Nintendo Shares Dive by 5% After Launch of Super Mario Run

| Dec 16, 2016

Super Mario Run, Nintendo’s first official mobile game, was released only yesterday, but the company’s shares have already suffered from a significant drop since the title’s launch.

Sky News reports that Nintendo’s shares dropped by 5% on the 15th December, knocking approximately $2 billion dollars off of their market value in Tokyo today. Partner DeNA Co., the company which helped Nintendo develop the title, also took a hit, with a reported drop in shares of 6.8 percent.

This is despite the fact that Super Mario Run is already the highest grossing app in 14 countries, and the top download on the App Store in 68, according to SensorTower. The game was made available on IOS devices across the globe yesterday, and early reviews have been largely positive.

While the initial three levels of Super Mario Run are available for anyone to try out for free, unlocking the full game costs $9.99, which may explain the lack of confidence from Nintendo’s shareholders. The title is also unavailable for Android devices, and requires users to be constantly connected to the internet in order to play.

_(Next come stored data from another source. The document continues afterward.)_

/-- The path predicate of a record: each bc is one, whatever its guard, and so is each predicate that a cmp writes and a
guard reads (R313). -/
def pathKey (guards : List Nat) (r : TraceRec) : Option (Addr × Nat) :=
  match r.instr with
  | .bc .. => some (r.pc, 0)
  | .cmp _ _ _ d .. => if r.on && guards.contains d.toNat then some (0, d.toNat) else none
  | _ => none

/-- Path predicates in the order of their first execution (R318). -/
def pathsOf (guards : List Nat) (l : List TraceRec) : List (Addr × Nat) := (l.filterMap (pathKey guards)).eraseDups

/-- Streams, each a memory instruction that accesses memory, in the order of their first execution (R313, R318). -/
def streamsOf (l : List TraceRec) : List Addr := ((l.filter fun r => r.acc.isSome).map fun r => r.pc).eraseDups

/-- Operations, each an instruction that some iteration executes with a true guard (R313). -/
def operationsOf (l : List TraceRec) : List Addr :=
  ((l.filter fun r => r.on && isOperation r.instr).map fun r => r.pc).eraseDups

/-- The comparand of a path predicate is loop-invariant (R313). -/
def invariantB (written : List Res) (i : Instr) : Bool :=
  match i with
  | .cmp _ _ _ _ _ b | .bc _ _ _ _ b _ => !namesQueue [b] && !(opRes b).any written.contains
  | _ => true

/-- Some constant stride leads through the addresses of the iterations (R315 condition 3). -/
def hasStride : List (Nat × Word) → Bool
  | [] | [_] => true
  | (i, a) :: (j, b) :: t =>
      let n := j - i
      (List.range n).any fun k =>
        let d := (b - a).toNat + k * 2 ^ 64
        d % n == 0 && t.all fun q => q.2 == a + BitVec.ofNat 64 ((q.1 - i) * (d / n))

/-- No address depends on a value loaded in the body (R315 condition 6). -/
def loadFree : List TraceRec → List Res → Bool
  | [], _ => true
  | r :: t, taint =>
      if !r.on then loadFree t taint
      else if (bodyAddress r.instr).any taint.contains then false
      else
        let w := bodyWrites r.instr
        if isLoad r.instr || (bodyReads r.instr).any taint.contains then loadFree t (w ++ taint)
        else loadFree t (taint.filter fun x => !w.contains x)

/-- Every register that is read before the body writes it, and that the body writes, is carried (condition 8). -/
def carriedOnly (written carried : List Res) : List TraceRec → List Res → Bool
  | [], _ => true
  | r :: t, seen =>
      let reads := realRes [.p (guardOf r.instr)] ++ if r.on then bodyReads r.instr else []
      (reads.all fun x => !written.contains x || seen.contains x || carried.contains x)
        && carriedOnly written carried t (if r.on then bodyWrites r.instr ++ seen else seen)

/-- Values of affine registers flow only into addresses and their own updates (R316). -/
def affineOnly (aff others : List Res) : List TraceRec → List Res → Bool
  | [], _ => true
  | r :: t, D =>
      if !r.on then affineOnly aff others t D
      else
        let hit := (bodyReads r.instr).filter D.contains
        let w := bodyWrites r.instr
        if hit = [] then affineOnly aff others t (D.filter fun x => !w.contains x || aff.contains x)
        else if isLoad r.instr then affineOnly aff others t (D.filter fun x => !w.contains x || aff.contains x)
        else if isStore r.instr then
          (match r.instr with
            | .st _ _ d .. => !(opRes d).any D.contains
            | _ => true) && affineOnly aff others t D
        else
          ((scalarBody r.instr).isSome
            || match r.instr with | .mov .. | .li .. => true | .sel .. => true | _ => false)
            && !w.any others.contains && affineOnly aff others t (w ++ D)

/-- The operation of a reduction kind (R316). -/
def isReduction (kind : Nat) (reg : Res) (i : Instr) : Bool :=
  let op := match i with
    | .add .. => 1 | .min .. => 2 | .max .. => 3 | .and .. => 4 | .or .. => 5 | .xor .. => 6 | _ => 0
  match scalarBody i with
  | none => false
  | some o =>
      op == kind && o.fmt == .i64 && opRes o.d == [reg]
        && ((opRes o.a == [reg]) != (opRes o.b == [reg]))

/-- A carried register obeys R316. -/
def carriedOk (trace : List TraceRec) (starts : List (List Word)) (j kind : Nat) (reg : Res) : Bool :=
  if kind = 0 then
    let v := fun (i : Nat) => (starts.getD i []).getD j 0
    (List.range starts.length).all fun i => v i == v 0 + BitVec.ofNat 64 i * (v 1 - v 0)
  else
    let on := trace.filter fun r => r.on
    let writers := ((on.filter fun r => (bodyWrites r.instr).contains reg).map fun r => r.pc).eraseDups
    writers.length == 1
      && (on.all fun r => if writers.contains r.pc then isReduction kind reg r.instr
          else !(bodyReads r.instr).contains reg)

/-- The carried registers of a mark. -/
def Mark.carried (m : Mark) : List (Nat × Nat × Res) :=
  (m.kinds.zipIdx).map fun p => (p.2, p.1.toNat, Res.s (m.first + p.2))

/-- Registers that the body writes in training. -/
def Mark.written (m : Mark) : List Res :=
  ((m.trace.filter fun r => r.on).flatMap fun r => bodyWrites r.instr).eraseDups

/-- The first condition of R315 that fails; 0 for none. -/
def failedCondition (m : Mark) : Nat :=
  let its := (List.range m.t).map fun i => m.trace.filter fun r => r.iter = i
  let guards := m.guards
  let written := m.written
  let carried := m.carried
  let regs := carried.map fun c => c.2.2
  let aff := (carried.filter fun c => c.2.1 = 0).map fun c => c.2.2
  let streams := streamsOf m.trace
  let stride := fun (k : Addr) =>
    let at_ := ((m.trace.filter fun r => r.pc == k).filterMap fun r => r.acc.map fun a => (r.iter, a)).eraseDups
    hasStride (at_.map fun q => (q.1, q.2.1)) && at_.all fun q => q.2.1.toNat % q.2.2 == 0
  let sign := fun (l : List TraceRec) => l.map fun r =>
    (r.pc, r.on, match r.instr with | .bc .. => r.val | _ => false)
  if !m.trace.all fun r => r.ok then 1
  else if streams = [] || 8 < streams.length then 2
  else if !streams.all stride then 3
  else if its.any fun l => decide (16 < (operationsOf l).length) then 4
  else if 4 < (pathsOf guards m.trace).length
      || !m.trace.all (fun r => (pathKey guards r).isNone || invariantB written r.instr) then 5
  else if !loadFree m.trace [] then 6
  else if !its.all fun l => sign l == sign (its.headD []) then 7
  else if !(its.all fun l => carriedOnly written regs l []) || !(carried.all fun c => carriedOk m.trace m.starts c.1 c.2.1 c.2.2)
      || !affineOnly aff (regs.filter fun r => !aff.contains r) (its.headD []) aff then 8
  else if m.trace.any fun r => r.far then 9
  else 0

/-- The slice of the coordinating Milliner (R314): that of the first store stream of iteration 0, or else of its
first load stream. -/
def coordinator (m : Mark) : Nat :=
  let acc := m.trace.filter fun r => r.iter = 0 && r.acc.isSome
  match acc.find? fun r => isStore r.instr, acc with
  | some r, _ => homeSlice r.pa
  | none, r :: _ => homeSlice r.pa
  | none, [] => 0

/-- Replays that a slice's Milliner runs (R315). -/
def replaysAt (slice : Nat) (s : State) : Nat :=
  let runs := fun (h : Hart) => h.mark.state == .replaying && h.mark.replay == .running && h.mark.slice == slice
  ((s.slots.map s.hartAt).filter runs).length + (s.saved.filter fun c => runs c.hart).length
    + (s.orphans.filter fun p => runs p.2).length

/-- Confirm (R315): none, or the CAUSE and DETAIL that it sets. -/
def confirm (s : State) : Option (Byte × Byte) :=
  let m := s.hart.mark
  let f := failedCondition m
  if f ≠ 0 then some (2, BitVec.ofNat 8 f)
  else if 4 ≤ replaysAt (coordinator m) s then some (5, BitVec.ofNat 8 (coordinator m)) else none

/-! ## Registers of a replay (R316, R319) -/

/-- Every register that a body could use. DEDUCED (log 131): the mask bit of element 0 is read as the 8 bits of position 0,
all of which a comparison of a body writes (R101). -/
def captureRegs (h : Hart) : BodyRegs :=
  ⟨h.s, (List.range 8).map fun k => (k, h.rp k), (List.range 32).map fun r => (r, h.rv r 0),
    (List.range 8).map fun k => (k, h.rmask k 0)⟩

/-- Those of them that are in a list. -/
def BodyRegs.only (b : BodyRegs) (l : List Res) : BodyRegs :=
  let has := fun (r : Res) => l.contains r
  ⟨(List.range 64).filterMap fun k => if has (.s k) then some (k, tget 0 b.s k) else none,
    b.p.filter fun p => has (.p p.1), b.v.filter fun p => has (.v p.1), b.m.filter fun p => has (.m p.1)⟩

/-- Put registers into a hart. -/
def BodyRegs.put (b : BodyRegs) (h : Hart) : Hart :=
  let h := b.s.foldl (fun (h : Hart) p => h.ws p.1 p.2) h
  let h := b.p.foldl (fun (h : Hart) p => h.wp p.1 p.2) h
  let h := b.v.foldl (fun (h : Hart) p => h.wv p.1 0 p.2) h
  b.m.foldl (fun (h : Hart) p => h.wmask p.1 0 p.2) h

/-- Δ of carried register j. -/
def Mark.step (m : Mark) (j : Nat) : Word := m.delta.getD j 0

/-- The carried registers at the start of iteration i: affine ones by their rule, reductions as the replay has
combined them (R319). -/
def Mark.carriedAt (m : Mark) (i : Word) (h : Hart) : Hart :=
  m.carried.foldl (fun (h : Hart) c =>
    let reg := m.first + c.1
    h.ws reg (if c.2.1 = 0 then m.base.getD c.1 0 + i * m.step c.1 else tget 0 m.regs.s reg)) h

The game’s official page on the App Store is currently replete with one star user reviews, largely complaining about the unexpected paywall required to unlock the remaining 21 levels.

Speaking to MCV, Niko Partners analyst Daniel Ahmad explained that “The upfront cost is something rarely seen in mobile games today that are targeting a large player base, as Nintendo clearly is through the promotions on the app store and use of their most popular mascot. The spending cap is certainly being seen as an obstacle stopping Nintendo from generating revenues as high as Pokémon Go back in July.”

It remains to be seen whether enough players are willing to invest in Super Mario Run’s uncharacteristically high asking price, but this recent news certainly doesn’t bode too well for Nintendo’s first foray into mobile gaming.